The best test (or group of tests) for diagnosing a disease is called the gold standard.¹ This may consist of the most comprehensive and accurate testing or measurements available. When new tests are developed in research, they will be compared to the best available testing currently in use. Before being released for wider use in the medical community, the new test’s sensitivity and specificity are derived by comparing the new test’s results to the gold standard. In some cases, the purpose of the test is to confirm the diagnosis, but some testing is also used more widely to identify people at risk for specific medical conditions.

Screening is when a medical test is given to a large population of patients, with or without current symptoms, who may be at risk for developing a specific disease. Some examples of proposed screening tests for potential medical conditions include but are not limited to the below:¹

• Breast cancer (mammography)

• Prostate cancer (prostate-specific antigen or PSA)

• High cholesterol (cholesterol panel)

• Cervical cancer (pap smear)

Not everyone needs to be screened for colon cancer at a young age, but someone with a specific genetic condition or a strong family history may require the evaluation. It is expensive, and somewhat invasive, to do the testing. The test itself may have certain risks. It is important to strike a balance between selecting the appropriate person to be tested, based on their risk factors and relative likelihood of having the disease, and the utility of the testing available.

Everyone is not tested for every disease. A skilled clinician will understand the pre-test probability of a specific measurement, or the likelihood that a test will have an anticipated result.

Screening for specific diseases is targeted to at-risk people. To find and treat a condition in the highest number of people possible, the costs of the testing must be justified and false positives must be avoided.

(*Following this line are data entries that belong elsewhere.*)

/-- A resync starts: TWM_RESYNC_REQ from the module's own watermark + 1 (R364). -/
def Hw.startResync (m : Hw) : Hw :=
  let m := m.endTwin fun (x : TwinMsg) => x.type == 5
  ({ (m.wr Reg.TWN_STATUS_RESYNC 1) with twin := { m.twin with resyncAt := some m.frn } }).trySendTwin 5 (le 8 m.firstOpen)

/-- The partner's heartbeat has told of records above this module's watermark (R355). -/
def Hw.partnerAhead (m : Hw) : Bool := decide (m.firstOpen ≤ max m.twin.pMirror (m.rd Reg.TWN_PWMARK_JSN))

/-- A module whose link has trained with an agreeing partner resyncs, unless a fork or another sequence bars it; a PENDING one
where the partner holds records above its watermark (R355). -/
def Hw.mayResync (m : Hw) : Bool :=
  m.joins && m.on Reg.TWN_STATUS_CFG_MATCH && m.rd Reg.TWN_STATUS_LINK == 2 && !m.twin.barred &&
    !m.on Reg.TWN_STATUS_RESYNC && (m.twn != twnPENDING || m.partnerAhead)

/-- The rejoining module has staged up to the mirror point: it is STANDBY, and forwards its pending ring (R355, R364). -/
def Hw.endResync (m : Hw) : Hw :=
  if m.joins && m.on Reg.TWN_STATUS_RESYNC && decide (m.rd Reg.TWN_PWMARK_JSN < m.jrn.hashNext) &&
      (m.twn = twnPENDING || m.twin.pState == twnLEAD || m.twin.pState == twnSOLO) then
    let m := { (m.wr Reg.TWN_STATUS_RESYNC 0) with twin := { m.twin with resyncAt := none } }
    ((m.endTwin fun (x : TwinMsg) => x.type == 5).toRole twnSTANDBY 3).submitRing
  else m

/-- The module stays ISOLATED until it is enrolled. -/
def Hw.bar (m : Hw) (cause : Nat) : Hw :=
  let m := { (m.wr Reg.TWN_STATUS_RESYNC 0) with twin := { m.twin with barred := true, resyncAt := none } }
  m.toRole twnISOLATED cause

/-- A journal of another sequence, or one that the LEAD no longer holds (R364). -/
def Hw.pairMismatch (m : Hw) : Hw := (m.bar 3).fault Kind.TWIN_PAIR_MISMATCH 0

/-- Committed records from a JSN on, in JSN order, as many as fit `room` bytes. -/
def packRecs : Nat → Nat → Nat → List JRec → List JRec
  | 0, _, _, _ => []
  | fuel + 1, n, room, rs =>
    match (rs.filter fun r => n ≤ r.jsn).foldl (fun (best : Option JRec) r =>
        match best with
        | none => some r
        | some b => if r.jsn < b.jsn then some r else some b) none with
    | none => []
    | some r => if r.size ≤ room then r :: packRecs fuel (r.jsn + 1) (room - r.size) rs else []

/-- A module that serves its partner's resync: in LEAD or SOLO, or as the STANDBY of a PENDING partner (R355, R364; DEDUCED,
notes/assumptions/46.md). -/
def Hw.serves (m : Hw) : Bool := m.leads || (m.twn = twnSTANDBY && m.twin.pState == twnPENDING)

/-- The partner's resync is served (R364): committed records, up to 256 bytes to a message and 32 KiB to a frame. -/
def Hw.serveResync (m : Hw) : Nat → Hw
  | 0 => m
  | fuel + 1 =>
    match m.twin.resyncNext with
    | none => m
    | some n =>
      let rs := packRecs 8 n 256 m.readable
      let bytes := rs.flatMap JRec.bytes
      if !m.serves || m.frozen || 32768 < m.twin.resyncSent + bytes.length then m
      else
        match rs.getLast? with
        | none => m
        | some r =>
          match m.sendTwin 6 bytes with
          | none => m
          | some m' =>
            ({ m' with twin := { m'.twin with
                resyncNext := some (r.jsn + 1), resyncSent := m'.twin.resyncSent + bytes.length } } : Hw).serveResync fuel

/-! Claims (R353). -/

/-- The highest role epoch in the committed JR_ROLE_CHANGE and JR_FAILOVER records (R353). -/
def Hw.maxEpoch (m : Hw) : Nat :=
  m.readable.foldl (fun v r =>
    if r.kind = JR.ROLE_CHANGE.code then max v (numAt r.payload 4 4)
    else if r.kind = JR.FAILOVER.code then max v (numAt r.payload 8 4) else v) 0

/-- The module drives TW_DET_N and becomes LEAD (R353). -/
def Hw.claim (m : Hw) : Hw :=
  let m := m.wr Reg.TWN_EPOCH_EPOCH (m.maxEpoch + 1)
  let m := { (m.wr Reg.TWN_STATUS_LINK 1) with twin := { m.twin with
      waitDet := false, claimAt := some m.frn, claimJsn := m.rd Reg.JRN_NEXT_JSN, leadPos := m.rd Reg.TWN_CFG_POSITION } }
  (m.toRole twnLEAD 0).takeSealing.submitRing

/-- The module defers to the partner that holds the line low, and trains the link (R353). -/
def Hw.defer (m : Hw) : Hw :=
  let m := { ((m.wr Reg.TWN_STATUS_DET 1).wr Reg.TWN_STATUS_LINK 1) with twin := { m.twin with
      waitDet := false, leadPos := 1 - m.rd Reg.TWN_CFG_POSITION } }
  m.toRole twnSTANDBY 1

/-- TWIN_CLAIM (R353): TW_DET_N as the module finds it in CLAIMING. -/
def execTwinClaim (low : Bool) (s : State) : Host.Outcome State Fault Refusal :=
  effect s fun m =>
    if m.twn ≠ twnCLAIMING then m
    else if low then m.defer
    else if m.rd Reg.TWN_CFG_POSITION = 0 then (m.wr Reg.TWN_STATUS_DET 0).claim
    else { (m.wr Reg.TWN_STATUS_DET 0) with twin := { m.twin with waitDet := true } }

/-- TWIN_CLAIM_WAIT_EXPIRY (R353): position 1 has waited 100 ms. -/
def execTwinClaimWaitExpiry (low : Bool) (s : State) : Host.Outcome State Fault Refusal :=
  effect s fun m =>
    if m.twn = twnCLAIMING ∧ m.twin.waitDet then (if low then m.defer else m.claim) else m

/-- TWIN_TRAIN_TIMEOUT (R353, R360): 200 ms after the claim without a trained link. -/
def execTwinTrainTimeout (s : State) : Host.Outcome State Fault Refusal :=
  effect s fun m =>
    if m.twn = twnLEAD ∧ m.twin.claimAt.isSome ∧ m.rd Reg.TWN_STATUS_LINK ≠ 2 then
      let m := ({ m with twin := { m.twin with claimAt := none } }).toRole twnSOLO 0
      m.acceptReserved m.twin.reserved.length
    else m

Positive and Negative Predictive Value

It is appropriate for healthcare providers to consider the risks of a disease within an untested group through the lens of two additional considerations: PPV and NPV.¹ 

Positive predictive value (PPV) is the number of correct positive results of a test divided by the total number of positive results (including false positives). A PPV of 80% would mean that 8 in 10 positive results would accurately represent the presence of the disease (so-called “true positives”) with the remaining two representing “false positives.”

Negative predictive value (NPV) is the number of correct negative results a test gives divided by the total number of negative results (including false negatives). An NPV of 70% would mean that 7 in 10 negative results would accurately represent the absence of the disease (“true negatives”) and the other three results would represent “false negatives,” meaning the person had the disease but the test missed diagnosing it.

PPV and NPV, combined with the frequency of a disease in the general population, offer predictions about what a broad-scale screening program might look like.